Nixon is in “The Chelsea Girls” as a Congressman on the House Un-American Activities Committee, who at a hearing in 1950 interrogates the (fictitious) heroine of the novel, Hazel Ripley, the daughter of a famous stage actor who as a young actress could get work on Broadway only as an understudy but then writes her own play for The Great White Way and is hired to direct it. Cohn, who’s best known now as Donald Trump’s lawyer and mentor, is in the book in his first real-life public role as investigator for Senator Joseph McCarthy; in a private meeting, he interrogates the other main character in the book, the (fictitious) actress and eventual movie star Maxine Mead.

“Although this is a work of fiction, I hewed closely to the stories of several blacklisted artists,” Davis writes in an “Author’s Note” about the blacklist at the end of her book, in which she includes a list of non-fiction books and memoirs “vital to my research.”

But it would be misleading to call “The Chelsea Girls” simply a novel about Broadway and the blacklist, for several reasons – the main being a surprise twist in the plot more than halfway through the novel.

The awkwardly introduced twist struck me as so historically suspect (despite the claims in the author’s note) that it sent me hunting for an actual history book of the era, which I found, to my delight, in the newly published Broadway and the Blacklist by K. Kevyne Baar.

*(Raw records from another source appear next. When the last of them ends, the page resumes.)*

-- ==== Sys2Proof/Certificates/Slice0/Obligations.lean ====
section
/-! DEFINITION. The statements about the block, each a named proposition; OBLIGATIONS.json lists them with what each formalises. -/

open Sys2Proof Sys2Proof.Machine

/-- O1. A step takes the command at the front of the queue and executes it with the rest of the queue left.
    (spec/opcode_table.json (the commands), 03 R83 (order)) -/
def Obligations.StepRunsFront : Prop :=
  ∀ (c : Instr) (s : State), step { s with pending := c :: s.pending } = exec c s

/-- O2. With no command waiting, a step is one microsecond of the device's own time (the model's choice, log entry
    24), in which words leave the ports only in an open transfer window. (01 R26 (clocks), 01 R27 (house time), 08
    R254) -/
def Obligations.IdleStepIsAMicrosecond : Prop :=
  ∀ s : State, s.pending = [] → ∃ t ws, step s = .next t ∧ t.dev.alwaysOn = s.dev.alwaysOn + 1 ∧ t.otp = s.otp ∧
    t.wire = s.wire ++ ws ∧ (s.dev.scan.window = false → ws = []) ∧ t.pending = [] ∧
    (s.dev.sys.lock = true ∨ s.dev.sys.mode = .retention → t.dev.sys.htime = s.dev.sys.htime + 1)

/-- O3. What reset leaves: BOOT, rings disabled, no configuration, level 0, the port in 1-1-1 with 8 dummies, one T
    key. (02 R40 (SYS_HP_CFG), 03 R72 (rings), 04 R95 (cores), 08 R246 (slot 0), 15 R441 (BOOT), 15 R468, 17 R496,
    17 R512 (shipped OTP)) -/
def Obligations.ResetState : Prop :=
  let s := State.reset
  let d := s.dev
  d.sys.mode = .boot ∧ d.coreUp = true ∧ d.hp.proto = 0 ∧ d.hp.dummy = 8 ∧
  (∀ n : Fin 32, (d.rings[n]).enabled = false ∧ (d.rings[n]).prod = 0 ∧ (d.rings[n]).cons = 0 ∧
    (d.rings[n]).cplProd = 0 ∧ (d.rings[n]).cplCons = 0) ∧
  (∀ k : Fin 64, d.regions[k] = none ∧ d.thatch.handles[k] = none) ∧ d.gbl.cfg = none ∧
  d.acc.level = 0 ∧ d.acc.attached = false ∧ d.scan.slot = 0 ∧ d.memWf = true ∧ d.loft.cells = [] ∧
  (s.otp.keys[(0 : Fin 4)]).programmed = true ∧ (s.otp.keys[(0 : Fin 4)]).mask = 1 ∧
  (∀ k : Fin 4, (s.otp.pws[k]).programmed = false) ∧ s.pending = []

/-- O4. Every command goes on from every state, leaves the queue alone, and only the start and the close of a
    transfer window change what the ports sent. (01 R12, 08 R233 (the wire), spec/opcode_table.json (the commands)) -/
def Obligations.EveryCommandGoesOn : Prop :=
  ∀ (c : Instr) (s : State), ∃ t, exec c s = .next t ∧ t.pending = s.pending ∧
    (c ≠ .transferWindowStart → ∃ ws, t.wire = s.wire ++ ws ∧
      ((∀ rx ok, c ≠ .transferWindowClose rx ok) → ws = []))

/-- O5. A core die that is not up does nothing: LATs, runs, rings, strings, encoders, calibration and roof stand
    still. (02 R51 (host port), 15 R457, 15 R458 (held in reset), 15 R462 (RETENTION), 15 R464 (STANDBY)) -/
def Obligations.DownCoreDoesNothing : Prop :=
  ∀ (s : State) (e ch : Fin 8) (n : Fin 32) (r : Fin 24) (i : Fin 4) (ok : Bool) (v : Word) (f : BitVec 512) (k : Fin 48)
    (b : Byte) (q : BitVec 16) (rx : List (List (BitVec 10))) (be : BurstEnd) (mv : List (BitVec 11)) (u : BitVec 11)
    (line : List (BitVec 10)) (temps : Vector (BitVec 16) 4) (p : MigratePhase) (bits : List Bool) (gap : BitVec 24)
    (clk : ClockSeen), s.dev.coreUp = false →
    exec .lat s = .next s ∧ exec .transferWindowStart s = .next s ∧ exec (.transferWindowClose rx ok) s = .next s ∧
    exec (.engineTakePatch e) s = .next s ∧ exec (.patchDrainDone e) s = .next s ∧ exec .runComplete s = .next s ∧
    exec (.engineBistDone e v ok) s = .next s ∧ exec (.engineStall e) s = .next s ∧ exec (.patchOverrun e) s = .next s ∧
    exec (.scrubRead []) s = .next s ∧ exec (.vinLoss i) s = .next s ∧ exec (.dsiShortPacket ok be) s = .next s ∧
    exec (.dsiSotError be) s = .next s ∧ exec (.switchingCycle ch mv u) s = .next s ∧
    exec (.pwmPeriodStart ch) s = .next s ∧ exec (.pwmPeriodEnd ch mv mv) s = .next s ∧
    exec (.stringRetry ch) s = .next s ∧ exec (.strRestart ch true) s = .next s ∧ exec .derateUpdate s = .next s ∧
    exec (.dieTempUpdate temps) s = .next s ∧ exec (.encoderSample i ok ok v) s = .next s ∧
    exec .gableReset s = .next s ∧ exec .gableRestart s = .next s ∧ exec .ridgeCrcCheck s = .next s ∧
    exec (.liveReadback ok ok ok ok) s = .next s ∧ exec .tdegExpire s = .next s ∧
    exec (.resetInputEdge ok ok ok) s = .next s ∧ exec .flashingFrameRx s = .next s ∧
    exec (.flashingTimeout e) s = .next s ∧ exec (.soffitInputFrame line) s = .next s ∧ exec .soffitSilent s = .next s ∧
    exec .calRunStart s = .next s ∧ exec (.calStep k n.val) s = .next s ∧ exec .calTimeout s = .next s ∧
    exec .trussHaltReset s = .next s ∧ exec .bootWindowExpire s = .next s ∧ exec (.clockFault clk) s = .next s ∧
    exec .proofTimeout s = .next s ∧ exec .proofAgeTick s = .next s ∧ exec .proofReadbackPass s = .next s ∧
    exec .commandFetch s = .next s ∧ exec (.longCommandComplete r) s = .next s ∧ exec (.ringIrqTimer n) s = .next s ∧
    exec (.ringDropReport n) s = .next s ∧ exec (.train none) s = .next s ∧ exec (.gframe f) s = .next s ∧
    exec (.rframe f) s = .next s ∧ exec (.ack b b q) s = .next s ∧ exec .purlinRetry s = .next s ∧
    exec (.migrate 0 q p) s = .next s ∧ exec (.relayDown b q f) s = .next s ∧ exec (.relayUp b q f) s = .next s ∧
    exec (.reenum b q) s = .next s ∧ exec .latchMarkSend s = .next s ∧ exec .latchMarkMissing s = .next s ∧
    exec .ringBroken s = .next s ∧ exec .syncWordSend s = .next s ∧ exec (.syncWordReceive bits gap) s = .next s ∧
    exec .nonceExpire s = .next s ∧ exec .injectionSchedule s = .next s ∧ exec .injectionDetected s = .next s ∧
    exec .injectionDeadline s = .next s ∧ exec .injectionRestored s = .next s

/-- O6. No step of the block erases OTP: programmed slots keep their contents, revocations stay, fuses and counter
    only rise. (17 R511 (no field can be erased), 17 R512, 17 R502 (fuses), 11 R357 (counter)) -/
def Obligations.OtpIsNeverErased : Prop :=
  ∀ (o : Otp) (s t : State), o.grows s.otp → step s = .next t → o.grows t.otp

/-- O7. Every step keeps every word on the Batten wires at or below its ceiling. (01 R12 (every word passes the
    Ridge), 01 R20, 01 R21 (the Ridge cannot raise a word), 08 R251) -/
def Obligations.WordsStayUnderTheirCeilings : Prop :=
  ∀ s t : State, (∀ w ∈ s.wire, w.word ≤ w.ceil) → step s = .next t → ∀ w ∈ t.wire, w.word ≤ w.ceil

/-- O8. The two invariants hold at reset: nothing is on the wire, and the OTP is grown from the shipped one. (01
    R21, 17 R511, 17 R512) -/
def Obligations.InvariantsHoldAtReset : Prop :=
  (∀ w ∈ State.reset.wire, w.word ≤ w.ceil) ∧ Otp.grows State.reset.otp State.reset.otp ∧
  ∀ k : Fin 4, (State.reset.otp.keys[k]).programmed = true → k = 0

/-- O9. What the Ridge holds: no step sends a word of an emitter that the static map keeps dark as anything but 0, and
    the cell map's dark and capped cells, the Degraded cap and the service cap bound every word as it leaves. (01 R20
    (what the Ridge guarantees), 01 R22 (rungs 3 to 5), 11 R324, 11 R343) -/
def Obligations.RidgeHoldsItsCeilings : Prop :=
  (∀ s t : State, (∀ w ∈ s.wire, w.static = 2 → w.word = 0) → step s = .next t →
    ∀ w ∈ t.wire, w.static = 2 → w.word = 0) ∧
  ∀ (d d' : Dev) (noCap : Bool) (t k n last : Nat),
    let x := d.newXfer noCap
    let w := d'.wordAt x t k n last
    let place := d'.scan.placeIn t k
    let cell := mapEntry x.ceil.map (d'.scan.cellAt place.1 place.2)
    let static := mapEntry d'.rdg.staticMap n
    let scaled (c : BitVec 16) : Nat := c.toNat >>> (16 - x.depth.toNat)
    w.word ≤ w.ceil ∧ w.word ≤ maxWord x.depth.toNat ∧ (sentWord (portOf t) w).static.toNat = static ∧
    (static = 2 ∨ 2 ≤ cell → w.word = 0) ∧
    (∀ c, d.gbl.cfg = some c → static = 1 ∨ cell = 1 → w.word ≤ scaled c.cap16) ∧
    (∀ c, d.gbl.cfg = some c → d'.rdg.deg = .cap → w.word ≤ scaled c.cap16) ∧
    (∀ dark, d'.rdg.deg = .coarse dark → dark.getLsbD (d'.scan.patchAt place.1 place.2) = true → w.word = 0) ∧
    (∀ c, d.serviceCap noCap = some c → w.word ≤ scaled c)

/-- O10. Sums, differences and saturating sums: the result, the flags, one cycle, the next word. (04 R100 (scalar
    instructions), 04 R101 (flags), 04 R92 (writes to s0)) -/
def Obligations.ScalarSumsAndFlags : Prop :=
  ∀ (s : State) (c : CoreId) (dst a b : BitVec 5) (imm : BitVec 14),
    let x := (s.dev.coreAt c).get a
    let y := (s.dev.coreAt c).get b
    let g := (s.dev.coreAt c).flg
    let done (v : Word) (h : Flg) : State := s.falls c 1 fun d => d.onCore c fun k => k.putF dst v h
    let sat (v : Int) : Word × Bool := satSigned v
    let satU (v : Int) : Word × Bool := satUnsigned v
    (s.executes c (encR 0x01 dst a b 0) 1 = true → exec (.add c dst a b) s =
      .next (done (x + y) (g.zncv (x + y) (decide (2 ^ 32 ≤ x.toNat + y.toNat)) (!fitsSigned (x.toInt + y.toInt))))) ∧
    (s.executes c (encR 0x02 dst a b 0) 1 = true → exec (.sub c dst a b) s =
      .next (done (x - y) (g.zncv (x - y) (decide (y.toNat ≤ x.toNat)) (!fitsSigned (x.toInt - y.toInt))))) ∧
    (s.executes c (encI 0x03 dst a imm) 1 = true → exec (.addi c dst a imm) s =
      .next (done (x + sx imm) (g.zncv (x + sx imm) (decide (2 ^ 32 ≤ x.toNat + (sx imm).toNat))
        (!fitsSigned (x.toInt + (sx imm).toInt))))) ∧
    (s.executes c (encR 0x04 dst a b 0) 1 = true → exec (.addc c dst a b) s =
      .next (let k : Nat := if g.c then 1 else 0
        done (x + y + BitVec.ofNat 32 k) (g.zncv (x + y + BitVec.ofNat 32 k)
          (decide (2 ^ 32 ≤ x.toNat + y.toNat + k)) (!fitsSigned (x.toInt + y.toInt + k))))) ∧
    (s.executes c (encR 0x05 dst a b 0) 1 = true → exec (.subb c dst a b) s =
      .next (let k : Nat := if g.c then 0 else 1
        done (x - y - BitVec.ofNat 32 k) (g.zncv (x - y - BitVec.ofNat 32 k)
          (decide (y.toNat + k ≤ x.toNat)) (!fitsSigned (x.toInt - y.toInt - k))))) ∧
    (s.executes c (encR 0x1C dst a b 0) 1 = true → exec (.sadd c dst a b) s =
      .next (let r := sat (x.toInt + y.toInt)
        done r.1 ((g.setZN r.1).sticky r.2))) ∧
    (s.executes c (encR 0x1D dst a b 0) 1 = true → exec (.ssub c dst a b) s =
      .next (let r := sat (x.toInt - y.toInt)
        done r.1 ((g.setZN r.1).sticky r.2))) ∧
    (s.executes c (encR 0x1E dst a b 0) 1 = true → exec (.uadds c dst a b) s =
      .next (let r := satU ((x.toNat : Int) + y.toNat)
        done r.1 ((g.setZ r.1).sticky r.2))) ∧
    (s.executes c (encR 0x1F dst a b 0) 1 = true → exec (.usubs c dst a b) s =
      .next (let r := satU ((x.toNat : Int) - y.toNat)
        done r.1 ((g.setZ r.1).sticky r.2)))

Below, then, are reviews of both.

The Chelsea Girls

Fiona Davis’s novel focuses on the friendship of the two women, Hazel and Maxine, who meet on a U.S.O. tour in Italy in 1945 during World War II. In the first several chapters, they bond over their effort to help the young son of a German officer who is threatened first by a mob of Italians and then by the U.S. Army. Paul ,who speaks only German, tells Maxine (whose grandmother is a German immigrant) that he was working for the Resistance. The boy reminds Hazel of her own brother, who was politically active before he joined the Army and died in combat overseas.
We next see the two in New York City in 1950, where the bulk of the story takes place, told in alternate chapters by Maxine in the first person and from Hazel’s perspective but in the third person. Before the war, Hazel was famous among theater people as an understudy who never got to go on stage for the star; producers would hire her because she seemed to be a good luck charm. Now, armed with greater confidence and experience gained at the USO tour, and inspired by her brazen friend Maxine, she falls into playwriting and directing. Maxine returns from Hollywood and winds up starring in Hazel’s first play.
Those expecting an insider’s insights into Broadway will be rewarded with only a few choice tidbits, e.g.: “From her stints understudying, she knew that a good stage manager – who acted as the glue that held the cast, crew and production teams together — was the key to a smooth ride when it came to wrangling the strong personalities of the theater world.”
There are also some engaging moments when Hazel gets caught up in the Red Scare, such as the oily encounter with a self-appointed vigilante patriot from whom she has to clear her name after she is listed as a subversive:
“I’ll review your file again, and we will have a conversation. Once you convince me that you are not a member of the Communist Party and have never been, I will pass your file on to the FBI. They’ll interview you, and you’ll tell them anyone else you think might be a communist sympathizer. Once we’re all on the same page, I’ll take your name off and give the green light that you’re hirable.” He paused. “It costs two hundred dollars.”
As a novelist, however, Davis has what you could call divided loyalties, or competing agendas. Hazel moves out of her parents’ home and into the Chelsea Hotel, which is described at such enormous length that it would be baffling if you didn’t know that one of Davis’s signatures as a novelist is to set each of her books in a particular New York City landmark.
And so, the story of how Hazel and Maxine get caught up in the Cold War is just one of several in this overcrowded book.
This wouldn’t have bothered me as much if the events felt fully grounded in the reality of the time and place. Of course, it’s silly to want to fact-check a novel, but I felt an urge to Google all along. (One of many examples: Hazel is listed as a subversive in “Red Channels,” but why would this actual right-wing publication, subtitled “The Report of Communist Influence in Radio and Television,” list a theater artist?) That urge greatly intensified after the twist.
I suppose it unfair to disclose the big reveal, but since it ruined the read for me, I feel obliged to offer a general summary without details: Suddenly, we’re introduced to a cabal of evil Communist spies, including an entertainer who has an especially villainous handler (he engages in spousal abuse), and who is alarmed when their comrade the real-life Julius Rosenberg (who is mentioned but does not appear as a character) is arrested for passing nuclear secrets to the Soviets.
Why would the author turn a supposedly well researched look at the Red Scare and its effect on Broadway innocents into a potboiler about conniving Commies? A clue comes from a line that one of the characters says, who’s being attacked by both right and left: “She’d managed to be vilified by both ends of the political spectrum, no mean feat.”
No, indeed. I suspect this was Davis’ misguided attempt to appear balanced – to acknowledge that, yes, we now know there were indeed spies, but there were also innocents accused, lives ruined. But as the journalist Edward R. Murrow reportedly said after he exposed anti-Communist crusading Senator Joseph R. McCarthy as a liar and a demagogue in a series of broadcasts: “There are not always two equal sides to every story.”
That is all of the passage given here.